4人は今、仕事中らしい。難しい顔で話し合いをしている。
あたしの隣には変わらずはるちゃんが座っていた。定位置は変わってないな。良かった。
〔おはよう、はるちゃん〕
〔サエちゃん!!やっと起きたの?!〕
はるちゃんが嬉しい驚き声を上げた。
〔ずいぶんと長く寝てたね。季節が変わっちゃうかと思ったよ〕
〔そんなに長かった?〕
〔長かったよー。せっかくできたお喋り仲間が目覚めないから、暇で暇で仕方なかったんだから。寂しかったし、つまんなかった〕
いつもより小さくて細い声。
表情が動けば、哀愁ある顔をしたのかもしれない。
〔そっか…そうだよね…。ごめんね〕
あたしの声も切ないものになった。
はるちゃんは唯一の友達だ。
もう心配いらないよ、ってちゃんと言わなきゃ。
〔もう大丈夫だよ。ずっと待っててくれて、ありがとう〕
〔うん。ちゃんと起きてくれるのは分かってたよ。おかえり、サエちゃん〕
はるちゃんは、ロケのあとに言えなかった台詞を言ってくれた。
あたしも言いたかった挨拶を返す。
〔ただいま、はるちゃん〕
あたし達は微笑みあった。
ずっと言いたかったであろう言葉を言えたからか、はるちゃんはいつもの明るい口調に戻った。

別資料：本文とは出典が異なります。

-- ==== Sys2Proof/Tests/Slice0.lean ====
section
/-! SUPPORT. Tests: per slot a word for every encodable instruction, written out from the encoding tables; a state in which
each may issue; a state that meets the premises of each statement; ill-formed terms; worked examples of the spec; single
steps. -/

namespace Sys2Proof.Tests
open Sys2Proof.Machine
set_option Elab.async false
/-- Every listed field, given by (low bit, value) pairs, decodes in the slot to its instruction and argument list with
nothing excluded and nothing reserved. -/
def reads (sl : Slot) (l : List (Instr × List Nat × List (Nat × Nat))) : Bool :=
  l.all fun e =>
    let x := decSlot sl (e.2.2.foldl (fun n f => n + f.2 * 2 ^ f.1) 0)
    decide (x = { ins := some e.1, arg := e.2.1, priv := x.priv })

/-- The primary context of core 0 of the machine after reset, with a program loaded. -/
def ready : State := State.reset.withFetchWord 512 0

/-- Every listed operation may issue there by itself. -/
def issues (sl : Slot) (l : List (Instr × List Nat × List (Nat × Nat))) : Bool :=
  l.all fun e => ({ ready with arg := e.2.1 } : State).mayIssue sl e.1

/-- CT: opcode at bit 42 (Tables 02-3, 02-11, 04-5, 16-3, 18-9). -/
def ctWords : List (Instr × List Nat × List (Nat × Nat)) := [
  (.br 0x89ABCDEF, [], [(42, 0x1), (0, 0x89ABCDEF)]), (.brc 0x1234 false, [], [(42, 0x2), (0, 0x1234)]),
  (.brc 0x1234 true, [], [(42, 0x2), (0, 0x1234), (32, 1)]),
  (.jmp 0x80000000 5, [], [(42, 0x3), (0, 0x80000000), (32, 5)]),
  (.call 0xFFFFFFFF, [], [(42, 0x4), (0, 0xFFFFFFFF)]), (.ret, [], [(42, 0x5)]),
  (.loop 513 2 7 (.imm 0xBEEF), [], [(42, 0x6), (0, 513), (10, 2), (13, 7), (17, 0xBEEF)]),
  (.loop 1 6 3 (.lc 5), [], [(42, 0x6), (0, 1), (10, 6), (13, 3), (16, 1), (17, 5)]),
  (.lpCnt 0xABCD 4 true, [], [(42, 0x7), (0, 0xABCD), (16, 4), (19, 1)]),
  (.lpIdx 0xFEDCBA98 6, [], [(42, 0x8), (0, 0xFEDCBA98), (32, 6)]),
  (.lpStr 0x8001 0x4002 3, [], [(42, 0x9), (0, 0x8001), (16, 0x4002), (32, 3)]),
  (.kpSet 0x8003 true, [], [(42, 0xa), (0, 0x8003), (16, 1)]), (.kpClr 0x7001 false, [], [(42, 0xb), (0, 0x7001)]),
  (.yield 0x54321, [], [(42, 0xc), (0, 0x54321)]), (.halt, [], [(42, 0xd)]),
  (.fmtLo 0x10BB, [], [(42, 0xe), (0, 0x10BB)]), (.fmtHi 0x1FFF0000, [], [(42, 0xe), (0, 0x1FFF0000), (32, 1)]),
  (.rwp true false, [], [(42, 0xf), (0, 1)]), (.rwp false true, [], [(42, 0xf), (1, 1)]),
  (.pri 37, [], [(42, 0x10), (0, 37)]), (.cqPush 9 true, [], [(42, 0x11), (0, 9), (4, 1)]),
  (.cqFlush, [], [(42, 0x12)]), (.cqDepth 33, [], [(42, 0x13), (0, 33)]), (.wdog, [], [(42, 0x14)]),
  (.fork 0x120 1, [], [(42, 0x18), (0, 0x120), (32, 1)]), (.sync 41, [], [(42, 0x19), (0, 41)]),
  (.sleep, [], [(42, 0x1a)]), (.wake 0x90000001 5 2, [], [(42, 0x1b), (0, 0x90000001), (32, 5), (35, 2)]),
  (.hintNext, [], [(42, 0x1c)]), (.waitPred, [], [(42, 0x1d)]), (.spawnStat, [43], [(42, 0x1e), (0, 43)]),
  (.rwLd 50, [], [(42, 0x20), (0, 50)]), (.rwEn, [], [(42, 0x21)]), (.rwDis, [], [(42, 0x22)]),
  (.rwInv 44, [], [(42, 0x23), (0, 44)]), (.rwInvAll, [], [(42, 0x23), (6, 1)]),
  (.trap 0xC001, [], [(42, 0x30), (0, 0xC001)]), (.rfe none, [], [(42, 0x31)]),
  (.rfe (some 52), [], [(42, 0x31), (0, 1), (1, 52)]), (.sys 0xC002, [], [(42, 0x32), (0, 0xC002)]),
  (.kill 53, [], [(42, 0x33), (0, 53)]), (.tlbInvAll true, [], [(42, 0x34), (12, 1)]),
  (.tlbInvFn 8 false, [], [(42, 0x34), (0, 1), (2, 8)]),
  (.tlbInvPg 54 7 true, [], [(42, 0x34), (0, 2), (2, 7), (6, 54), (12, 1)]),
  (.pgret 33 44, [], [(42, 0x35), (0, 33), (6, 44)]), (.wayq 35 46, [], [(42, 0x36), (0, 35), (6, 46), (12, 1)]),
  (.wayqRel 35 46, [], [(42, 0x36), (0, 35), (6, 46)]), (.hold 55, [], [(42, 0x37), (0, 55), (6, 1)]),
  (.holdRel 55, [], [(42, 0x37), (0, 55)])]

/-- SC integer operations: type in the two low opcode bits, I at bit 22 (Tables 02-5, 02-12, R45, R46). -/
def scIntegerWords : List (Instr × List Nat × List (Nat × Nat)) := [
  (.scAdd .i64 33 44 (.reg 55), [], [(40, 0x4), (29, 33), (23, 44), (16, 55)]),
  (.scAdd .i32 1 2 (.imm 0x212345), [], [(40, 0x6), (29, 1), (23, 2), (22, 1), (0, 0x212345)]),
  (.scSub .n64 33 44 (.reg 55), [], [(40, 0x9), (29, 33), (23, 44), (16, 55)]),
  (.scSub .n32 1 2 (.imm 0x212345), [], [(40, 0xb), (29, 1), (23, 2), (22, 1), (0, 0x212345)]),
  (.scMul .i32 33 44 (.reg 55), [], [(40, 0xe), (29, 33), (23, 44), (16, 55)]),
  (.scMul .i64 1 2 (.imm 0x212345), [], [(40, 0xc), (29, 1), (23, 2), (22, 1), (0, 0x212345)]),
  (.scMulh .n32 33 44 (.reg 55), [], [(40, 0x13), (29, 33), (23, 44), (16, 55)]),
  (.scMulh .n64 1 2 (.imm 0x212345), [], [(40, 0x11), (29, 1), (23, 2), (22, 1), (0, 0x212345)]),
  (.scDiv .i64 33 44 (.reg 55), [], [(40, 0x14), (29, 33), (23, 44), (16, 55)]),
  (.scDiv .i32 1 2 (.imm 0x212345), [], [(40, 0x16), (29, 1), (23, 2), (22, 1), (0, 0x212345)]),
  (.scRem .n64 33 44 (.reg 55), [], [(40, 0x19), (29, 33), (23, 44), (16, 55)]),
  (.scRem .n32 1 2 (.imm 0x212345), [], [(40, 0x1b), (29, 1), (23, 2), (22, 1), (0, 0x212345)]),
  (.scAnd .i32 33 44 (.reg 55), [], [(40, 0x1e), (29, 33), (23, 44), (16, 55)]),
  (.scAnd .i64 1 2 (.imm 0x212345), [], [(40, 0x1c), (29, 1), (23, 2), (22, 1), (0, 0x212345)]),
  (.scOr .n32 33 44 (.reg 55), [], [(40, 0x23), (29, 33), (23, 44), (16, 55)]),
  (.scOr .n64 1 2 (.imm 0x212345), [], [(40, 0x21), (29, 1), (23, 2), (22, 1), (0, 0x212345)]),
  (.scXor .i64 33 44 (.reg 55), [], [(40, 0x24), (29, 33), (23, 44), (16, 55)]),
  (.scXor .i32 1 2 (.imm 0x212345), [], [(40, 0x26), (29, 1), (23, 2), (22, 1), (0, 0x212345)]),
  (.scShl .n64 33 44 (.reg 55), [], [(40, 0x2d), (29, 33), (23, 44), (16, 55)]),
  (.scShl .n32 1 2 (.imm 0x212345), [], [(40, 0x2f), (29, 1), (23, 2), (22, 1), (0, 0x212345)]),
  (.scShr .i32 33 44 (.reg 55), [], [(40, 0x32), (29, 33), (23, 44), (16, 55)]),
  (.scShr .i64 1 2 (.imm 0x212345), [], [(40, 0x30), (29, 1), (23, 2), (22, 1), (0, 0x212345)]),
  (.scSar .n32 33 44 (.reg 55), [], [(40, 0x37), (29, 33), (23, 44), (16, 55)]),
  (.scSar .n64 1 2 (.imm 0x212345), [], [(40, 0x35), (29, 1), (23, 2), (22, 1), (0, 0x212345)]),
  (.scRot .i64 33 44 (.reg 55), [], [(40, 0x38), (29, 33), (23, 44), (16, 55)]),
  (.scRot .i32 1 2 (.imm 0x212345), [], [(40, 0x3a), (29, 1), (23, 2), (22, 1), (0, 0x212345)]),
  (.scMin .n64 33 44 (.reg 55), [], [(40, 0x3d), (29, 33), (23, 44), (16, 55)]),
  (.scMin .n32 1 2 (.imm 0x212345), [], [(40, 0x3f), (29, 1), (23, 2), (22, 1), (0, 0x212345)]),
  (.scMax .i32 33 44 (.reg 55), [], [(40, 0x42), (29, 33), (23, 44), (16, 55)]),
  (.scMax .i64 1 2 (.imm 0x212345), [], [(40, 0x40), (29, 1), (23, 2), (22, 1), (0, 0x212345)]),
  (.scLop3 .n64 33 44 55 56 0xCA, [], [(40, 0x29), (29, 33), (23, 44), (16, 55), (10, 56), (0, 0xCA)]),
  (.scClz .i32 33 44, [], [(40, 0x46), (29, 33), (23, 44)]),
  (.scPopc .n32 33 44, [], [(40, 0x4b), (29, 33), (23, 44)]),
  (.scSel .i64 33 44 55 9 true, [], [(40, 0x4c), (29, 33), (23, 44), (16, 55), (0, 9), (4, 1)]),
  (.scCmpEq .i64 (.pred 11) 44 (.reg 55), [], [(40, 0x50), (29, 11), (23, 44), (16, 55)]),
  (.scCmpEq .n32 .cq 44 (.imm 7), [], [(40, 0x53), (29, 32), (23, 44), (22, 1), (0, 7)]),
  (.scCmpNe .n64 (.pred 11) 44 (.reg 55), [], [(40, 0x55), (29, 11), (23, 44), (16, 55)]),
  (.scCmpNe .i32 .cq 44 (.imm 7), [], [(40, 0x56), (29, 32), (23, 44), (22, 1), (0, 7)]),
  (.scCmpLt .i32 (.pred 11) 44 (.reg 55), [], [(40, 0x5a), (29, 11), (23, 44), (16, 55)]),
  (.scCmpLt .n64 .cq 44 (.imm 7), [], [(40, 0x59), (29, 32), (23, 44), (22, 1), (0, 7)]),
  (.scCmpLe .n32 (.pred 11) 44 (.reg 55), [], [(40, 0x5f), (29, 11), (23, 44), (16, 55)]),
  (.scCmpLe .i64 .cq 44 (.imm 7), [], [(40, 0x5c), (29, 32), (23, 44), (22, 1), (0, 7)]),
  (.scCmpGt .i64 (.pred 11) 44 (.reg 55), [], [(40, 0x60), (29, 11), (23, 44), (16, 55)]),
  (.scCmpGt .n32 .cq 44 (.imm 7), [], [(40, 0x63), (29, 32), (23, 44), (22, 1), (0, 7)]),
  (.scCmpGe .n64 (.pred 11) 44 (.reg 55), [], [(40, 0x65), (29, 11), (23, 44), (16, 55)]),
  (.scCmpGe .i32 .cq 44 (.imm 7), [], [(40, 0x66), (29, 32), (23, 44), (22, 1), (0, 7)])]

/-- The other SC operations (Tables 02-12, 05-2, 05-3, 05-4). -/
def scOtherWords : List (Instr × List Nat × List (Nat × Nat)) := [
  (.li 33 0x3ABCDE, [], [(40, 0x68), (29, 33), (22, 1), (0, 0x3ABCDE)]),
  (.liHi 33 44 0x155555, [], [(40, 0x69), (29, 33), (23, 44), (22, 1), (0, 0x155555)]),
  (.liWide 33 5, [], [(40, 0x6a), (29, 33), (22, 1), (0, 5)]),
  (.adds 33 44 55 6, [], [(40, 0x6b), (29, 33), (23, 44), (16, 55), (0, 6)]),
  (.fadd 1 33 44 55, [], [(40, 0x70), (29, 33), (23, 44), (16, 55), (7, 1)]),
  (.fmul 4 33 44 55, [], [(40, 0x71), (29, 33), (23, 44), (16, 55), (7, 4)]),
  (.scFma 2 33 44 55 56, [], [(40, 0x72), (29, 33), (23, 44), (16, 55), (10, 56), (7, 2)]),
  (.fcmp 6 3 (.pred 12) 44 55, [], [(40, 0x73), (29, 12), (23, 44), (16, 55), (0, 6), (7, 3)]),
  (.fcmp 1 0 .cq 44 55, [], [(40, 0x73), (29, 32), (23, 44), (16, 55), (0, 1)]),
  (.scCvt 10 4 1 33 44, [], [(40, 0x74), (29, 33), (23, 44), (16, 10), (10, 4), (7, 1)]),
  (.scMov (.vec .va 0x1A5 13 false) 44, [], [(40, 0x78), (29, 0x25), (10, 6), (23, 44), (16, 13), (0, 1)]),
  (.scMov (.vec .vb 0x7F 0 true) 44, [], [(40, 0x78), (29, 0x3F), (10, 1), (23, 44), (4, 1), (0, 2)]),
  (.scMov (.pred 13) 44, [], [(40, 0x78), (29, 13), (23, 44), (0, 3)]),
  (.scMov (.lc 3 true) 44, [], [(40, 0x78), (29, 3), (23, 44), (5, 1), (0, 4)]),
  (.scMov (.lx 4) 44, [], [(40, 0x78), (29, 4), (23, 44), (0, 5)]),
  (.scMov (.kp true) 44, [], [(40, 0x78), (23, 44), (5, 1), (0, 6)]),
  (.scMov (.la 29) 44, [], [(40, 0x78), (29, 29), (23, 44), (0, 7)]),
  (.scMov (.sa 28) 44, [], [(40, 0x78), (29, 28), (23, 44), (0, 8)]),
  (.scMov (.c 27) 44, [], [(40, 0x78), (29, 27), (23, 44), (0, 9)]),
  (.scMov (.x 14) 44, [], [(40, 0x78), (29, 14), (23, 44), (0, 10)]),
  (.scSpl 44 0x2AB, [], [(40, 0x79), (23, 44), (22, 1), (0, 0x2AB)]),
  (.scFil 33 0x2AB, [], [(40, 0x7a), (29, 33), (22, 1), (0, 0x2AB)]),
  (.rdc 33 0x21, [], [(40, 0x7b), (29, 33), (0, 0x21)]), (.wrc 2 44, [], [(40, 0x7c), (23, 44), (0, 2)]),
  (.errRdTrap 33 44, [], [(40, 0x7d), (29, 33), (23, 44)]),
  (.errRdLog 33 44, [], [(40, 0x7d), (29, 33), (23, 44), (0, 1)]),
  (.ctxStat 33 44, [], [(40, 0x7e), (29, 33), (23, 44)])]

〔あのね、あのね!たくさん話したいことがあるんだよ!サエちゃんが寝てる間のこと、教えてあげようと思って頑張って覚えたんだから!〕
はしゃぐはるちゃんは可愛いな。
あたしはにこにこと笑いかけた。
〔えーっとねぇ…まずは初のロケのことから話すね!〕
〔うん〕
はるちゃんはあたしが眠っていた間の出来事を教えてくれた。
あのロケから帰ってきて、博士は3日間、高熱にうなされたらしい。タケは半日ほどですんだらしいが、心霊スポットでは体調不良が起こりやすいと、身に沁みて分かったようだ。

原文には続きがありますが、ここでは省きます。